Figure 4.

E141G-CaM leads to increased Ca_V1.2 persistent current and alters current inactivation without affecting peak current density in murine ventricular myocytes. (A) Representative tracings of persistent Ca_V1.2 current from Ca_V1.2+EV, Ca_V1.2+WT-CaM and Ca_V1.2+E141G-CaM determined from a holding potential of −90 mV to +30 mV with 500ms duration in TSA201 cells. (B) Group data showing Ca_V1.2 late current normalized to peak (%) for Ca_V1.2+EV, Ca_V1.2+WT-CaM, and Ca_V1.2+E141G-CaM in TSA201 cells. *P<0.05 vs.
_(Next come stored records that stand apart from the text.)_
-- ==== Sys2Proof/Tests/Slice0.lean ====
section
/-!
SUPPORT. Tests of the model: worked examples of the manual, ill-formed commands refused, and for every statement that has
hypotheses concrete states and operands that meet them.
-/
namespace Sys2Proof.Tests

set_option Elab.async false

open Sys2Proof Sys2Proof.Machine
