-- ==== Sys2Proof/Machine/StaticTable.lean ====
section
/-!
DEFINITION. The meanings of the static table's commands (44_static_table.md R213, R214). An index above INT_MAX is
InvalidCommand at acceptance (R97, R329).
-/

namespace Sys2Proof.Machine

/-- `ST_GET` (R213): the entry at a static index 1..61; dynamic entries are not reached from here. -/
def execStGet (i : Nat) (s : State) : Out :=
  if inRange31 i then
    match stEntry i with
    | some (name, value) => .next (s.respond (.entry name value))
    | none => .next (s.raise .invalidTableIndex)
  else .next (s.raise .invalidCommand)

/-- `ST_FIND_NAME` (R214): every static entry with exactly that name, in increasing index order. -/
def execStFindName (name : OctetString) (s : State) : Out := .next (s.respond (.staticMatches (stFind name)))

end Sys2Proof.Machine
end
Ca_V1.2+WT-CaM. (C) Representative examples of traces for each experimental group in murine ventricular myocytes. (D) Average current densities (pA/pF) obtained in cells dialyzed with WT- or E141G-CaM in murine ventricular myocytes. (E) Effect of E141G-CaM alone or mixed with 75% WT CaM on inactivation time constant of the Ca_V1.2 compared to WT-CaM in murine ventricular myocytes. Data are mean ± SD. (n=7 *P<0.05; †P<0.001 vs. WT-CaM. ^‡P<0.01 vs. E141G-CaM alone).